Саграда в Украине
Filter:
Инструкция
Состав
действующее вещество: прасугрель;
1 таблетка содержит прасугрель 10 мг;
другие составляющие: кросповидон (тип А), лактоза, моногидрат, натрия кроскармелоза, целлюлоза микрокристаллическая (E 460), сахарозы стеарат.
Смесь для покрытия: Opadry II 32K230012 Orange*
* - сухая смесь для покрытия содержит: гипромелозу (Е 464) (гидроксипропилметилцеллюлозу), лактозу, моногидрат, титана диоксид (Е 171), триацетин (Е 1518), тальк, железа оксид желтый (Е 172), железа оксид красный ).
Лекарственная форма
Таблетки, покрытые пленочной оболочкой.
Основные физико-химические свойства: таблетки, покрытые пленочной оболочкой, овальной формы с двояковыпуклой поверхностью с надписью «F2» с одной стороны.
Фармакотерапевтическая группа
Антитромботические препараты. Ингибиторы агрегации тромбоцитов, за исключением гепарина. Просугрель. Код АТХ B01AC22.
Показания
Прасугрель в сочетании с ацетилсалициловой кислотой (АСК) показан для предотвращения атеротромботических событий у взрослых пациентов с острым коронарным синдромом, т.е. ST), которым производится первичное или отсроченное чрескожное коронарное вмешательство (ЧКВ).
Лекарственное средство Саграда 10 мг применяется взрослым с массой тела более 60 кг и младше 75 лет.
Для получения дополнительной информации см. См. раздел «Фармакологические свойства».
Противопоказания
Повышенная чувствительность к действующему веществу или любому из вспомогательных веществ лекарственного средства.
Активное кровотечение.
Инсульт или транзиторная ишемическая атака (ТИА) в анамнезе. Тяжелая печеночная недостаточность (класс С по Чайлду-Пью).
Способ применения и дозы
Взрослые.
Прием прасугреля начинают с однократного приема погрузочной дозы 60 мг.
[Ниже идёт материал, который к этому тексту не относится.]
-- ==== Sys2Proof/Laws/Write.lean ====
section
/-! SUPPORT. What the key-on-execute action, the LFO update of a WRITE and a whole WRITE do, said once. -/

namespace Sys2Proof.Machine

@[simp] theorem State.keyUpTo_regs (s : State) (n : Nat) : (s.keyUpTo n).regs = s.regs := by
  induction n with
  | zero => rfl
  | succ n ih => exact ih

@[simp] theorem State.keyUpTo_wave (s : State) (n : Nat) : (s.keyUpTo n).wave = s.wave := by
  induction n with
  | zero => rfl
  | succ n ih => exact ih

@[simp] theorem State.keyUpTo_cfg (s : State) (n : Nat) : (s.keyUpTo n).cfg = s.cfg := by
  induction n with
  | zero => rfl
  | succ n ih => exact ih

@[simp] theorem State.keyUpTo_bench (s : State) (n : Nat) : (s.keyUpTo n).bench = s.bench := by
  induction n with
  | zero => rfl
  | succ n ih => exact ih

@[simp] theorem State.keyUpTo_inbox (s : State) (n : Nat) : (s.keyUpTo n).inbox = s.inbox := by
  induction n with
  | zero => rfl
  | succ n ih => exact ih

@[simp] theorem State.keyUpTo_inp (s : State) (n : Nat) : (s.keyUpTo n).inp = s.inp := by
  induction n with
  | zero => rfl
  | succ n ih => exact ih

@[simp] theorem State.keyUpTo_readData (s : State) (n : Nat) : (s.keyUpTo n).readData = s.readData := by
  induction n with
  | zero => rfl
  | succ n ih => exact ih

@[simp] theorem State.keyUpTo_frame (s : State) (n : Nat) : (s.keyUpTo n).frame = s.frame := by
  induction n with
  | zero => rfl
  | succ n ih => exact ih

@[simp] theorem State.keyUpTo_sink (s : State) (n : Nat) : (s.keyUpTo n).sink = s.sink := by
  induction n with
  | zero => rfl
  | succ n ih => exact ih

theorem State.lane_congr {s t : State} (hr : t.regs = s.regs) (hw : t.wave = s.wave) (hc : t.cfg = s.cfg) (c : Chan) :
    t.lane c = s.lane c := by
  unfold State.lane; rw [hr, hw, hc]

/-- After the action on the first `n` channels, exactly those have been keyed. -/
theorem State.chan_keyUpTo (s : State) {n : Nat} (hn : n ≤ 64) (j : Chan) :
    (s.keyUpTo n).chan j = if j.toNat < n then (s.chan j).keyExecute (s.lane j) else s.chan j := by
  induction n with
  | zero => simp [State.keyUpTo]
  | succ n ih =>
    have ih := ih (by omega)
    have hl : (s.keyUpTo n).lane j = s.lane j := State.lane_congr (by simp) (by simp) (by simp) j
    show ((s.keyUpTo n).setChan (BitVec.ofNat 6 n) _).chan j = _
    rw [State.chan_setChan]
    by_cases h : j = BitVec.ofNat 6 n
    · subst h
      have hv : (BitVec.ofNat 6 n).toNat = n := by simp; omega
      rw [if_pos rfl, hl, ih, if_neg (by omega), if_pos (by omega)]
    · have hv : j.toNat ≠ n := fun he => h (BitVec.eq_of_toNat_eq (by simp; omega))
      rw [if_neg h, ih]
      by_cases hj : j.toNat < n
      · rw [if_pos hj, if_pos (by omega)]
      · rw [if_neg hj, if_neg (by omega)]

/-- The key-on-execute action keys every channel. -/
theorem State.chan_kyonexAction (s : State) (c j : Chan) :
    (s.kyonexAction c).chan j = (s.chan j).keyExecute (s.lane j) := by
  show (s.keyUpTo nch).chan j = _
  rw [State.chan_keyUpTo s (by decide) j, if_pos (show j.toNat < nch from j.isLt)]

@[simp] theorem State.regs_kyonexAction (s : State) (c : Chan) : (s.kyonexAction c).regs = clearTopBit s.regs c 0 := by
  unfold State.kyonexAction; simp

@[simp] theorem State.wave_kyonexAction (s : State) (c : Chan) : (s.kyonexAction c).wave = s.wave := by
  unfold State.kyonexAction; simp

@[simp] theorem State.cfg_kyonexAction (s : State) (c : Chan) : (s.kyonexAction c).cfg = s.cfg := by
  unfold State.kyonexAction; simp

@[simp] theorem State.bench_kyonexAction (s : State) (c : Chan) : (s.kyonexAction c).bench = s.bench := by
  unfold State.kyonexAction; simp

@[simp] theorem State.inbox_kyonexAction (s : State) (c : Chan) : (s.kyonexAction c).inbox = s.inbox := by
  unfold State.kyonexAction; simp

@[simp] theorem State.inp_kyonexAction (s : State) (c : Chan) : (s.kyonexAction c).inp = s.inp := by
  unfold State.kyonexAction; simp

@[simp] theorem State.readData_kyonexAction (s : State) (c : Chan) : (s.kyonexAction c).readData = s.readData := by
  unfold State.kyonexAction; simp

@[simp] theorem State.frame_kyonexAction (s : State) (c : Chan) : (s.kyonexAction c).frame = s.frame := by
  unfold State.kyonexAction; simp

@[simp] theorem State.sink_kyonexAction (s : State) (c : Chan) : (s.kyonexAction c).sink = s.sink := by
  unfold State.kyonexAction; simp

/-- The LFO update of a WRITE touches the one channel. -/
theorem State.chan_lfoWriteAction (s : State) (c j : Chan) (b : Bool) :
    (s.lfoWriteAction c b).chan j = if j = c then (s.chan c).lfoWrite (s.lane c) b else s.chan j := by
  unfold State.lfoWriteAction
  cases b
  · exact State.chan_setChan _ _ _ _
  · exact State.chan_setChan _ _ _ _

@[simp] theorem State.regs_lfoWriteAction (s : State) (c : Chan) (b : Bool) :
    (s.lfoWriteAction c b).regs = if b then clearTopBit s.regs c 7 else s.regs := by
  cases b <;> rfl

@[simp] theorem State.wave_lfoWriteAction (s : State) (c : Chan) (b : Bool) : (s.lfoWriteAction c b).wave = s.wave := by
  cases b <;> rfl

@[simp] theorem State.cfg_lfoWriteAction (s : State) (c : Chan) (b : Bool) : (s.lfoWriteAction c b).cfg = s.cfg := by
  cases b <;> rfl

@[simp] theorem State.bench_lfoWriteAction (s : State) (c : Chan) (b : Bool) : (s.lfoWriteAction c b).bench = s.bench := by
  cases b <;> rfl

@[simp] theorem State.inbox_lfoWriteAction (s : State) (c : Chan) (b : Bool) : (s.lfoWriteAction c b).inbox = s.inbox := by
  cases b <;> rfl

@[simp] theorem State.inp_lfoWriteAction (s : State) (c : Chan) (b : Bool) : (s.lfoWriteAction c b).inp = s.inp := by
  cases b <;> rfl

@[simp] theorem State.readData_lfoWriteAction (s : State) (c : Chan) (b : Bool) : (s.lfoWriteAction c b).readData = s.readData := by
  cases b <;> rfl

@[simp] theorem State.frame_lfoWriteAction (s : State) (c : Chan) (b : Bool) : (s.lfoWriteAction c b).frame = s.frame := by
  cases b <;> rfl

@[simp] theorem State.sink_lfoWriteAction (s : State) (c : Chan) (b : Bool) : (s.lfoWriteAction c b).sink = s.sink := by
  cases b <;> rfl

/-- The side effects of a WRITE are one of: the LFO update, the key-on-execute action, nothing. -/
theorem State.sideEffects_cases (s : State) (z : Size) (a : Nat) (d : Word) :
    (a < 0x2000 ∧ a / 4 % 32 = 7 ∧ a % 4 < 2 ∧
      s.sideEffects z a d = s.lfoWriteAction (BitVec.ofNat 6 (a / 128)) (topBitStored z (a % 4) d)) ∨
    (a < 0x2000 ∧ a / 4 % 32 = 0 ∧ topBitStored z (a % 4) d = true ∧
      s.sideEffects z a d = s.kyonexAction (BitVec.ofNat 6 (a / 128))) ∨
    (¬(a < 0x2000 ∧ a / 4 % 32 = 7 ∧ a % 4 < 2) ∧ ¬(a < 0x2000 ∧ a / 4 % 32 = 0 ∧ topBitStored z (a % 4) d = true) ∧
      s.sideEffects z a d = s) := by
  have hs : slotByteStored (a % 4) = true ↔ a % 4 < 2 := by simp [slotByteStored]
  unfold State.sideEffects
  by_cases h1 : a < 0x2000
  · simp only [h1, if_true, true_and]
    by_cases h7 : a / 4 % 32 = 7 ∧ slotByteStored (a % 4) = true
    · exact .inl ⟨h7.1, hs.1 h7.2, by rw [if_pos h7]⟩
    · rw [if_neg h7]
      by_cases h0 : a / 4 % 32 = 0 ∧ topBitStored z (a % 4) d = true
      · exact .inr (.inl ⟨h0.1, h0.2, by rw [if_pos h0]⟩)
      · exact .inr (.inr ⟨fun h => h7 ⟨h.1, hs.2 h.2⟩, h0, by rw [if_neg h0]⟩)
  · exact .inr (.inr ⟨fun h => h1 h.1, fun h => h1 h.1, by rw [if_neg h1]⟩)

/-- A WRITE's side effects leave everything but the channels and the register bytes. -/
theorem State.sideEffects_frame (s : State) (z : Size) (a : Nat) (d : Word) :
    (s.sideEffects z a d).wave = s.wave ∧ (s.sideEffects z a d).cfg = s.cfg ∧ (s.sideEffects z a d).bench = s.bench ∧
    (s.sideEffects z a d).inbox = s.inbox ∧
    (s.sideEffects z a d).inp = s.inp ∧ (s.sideEffects z a d).readData = s.readData ∧
    (s.sideEffects z a d).frame = s.frame ∧ (s.sideEffects z a d).sink = s.sink := by
  rcases s.sideEffects_cases z a d with ⟨_, _, _, h⟩ | ⟨_, _, _, h⟩ | ⟨_, _, h⟩ <;> rw [h] <;> simp

end Sys2Proof.Machine
end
Далее каждый день принимают поддерживающую дозу 10 мг. Пациенты с НС/ИМ БП ST, которым проводится коронарная ангиография в течение 48 часов после госпитализации, должны принимать дозу нагрузки только во время проведения ЧКВ. Пациенты, принимающие прасугрель, также должны принимать ежедневно АСК (75-325 мг/сут).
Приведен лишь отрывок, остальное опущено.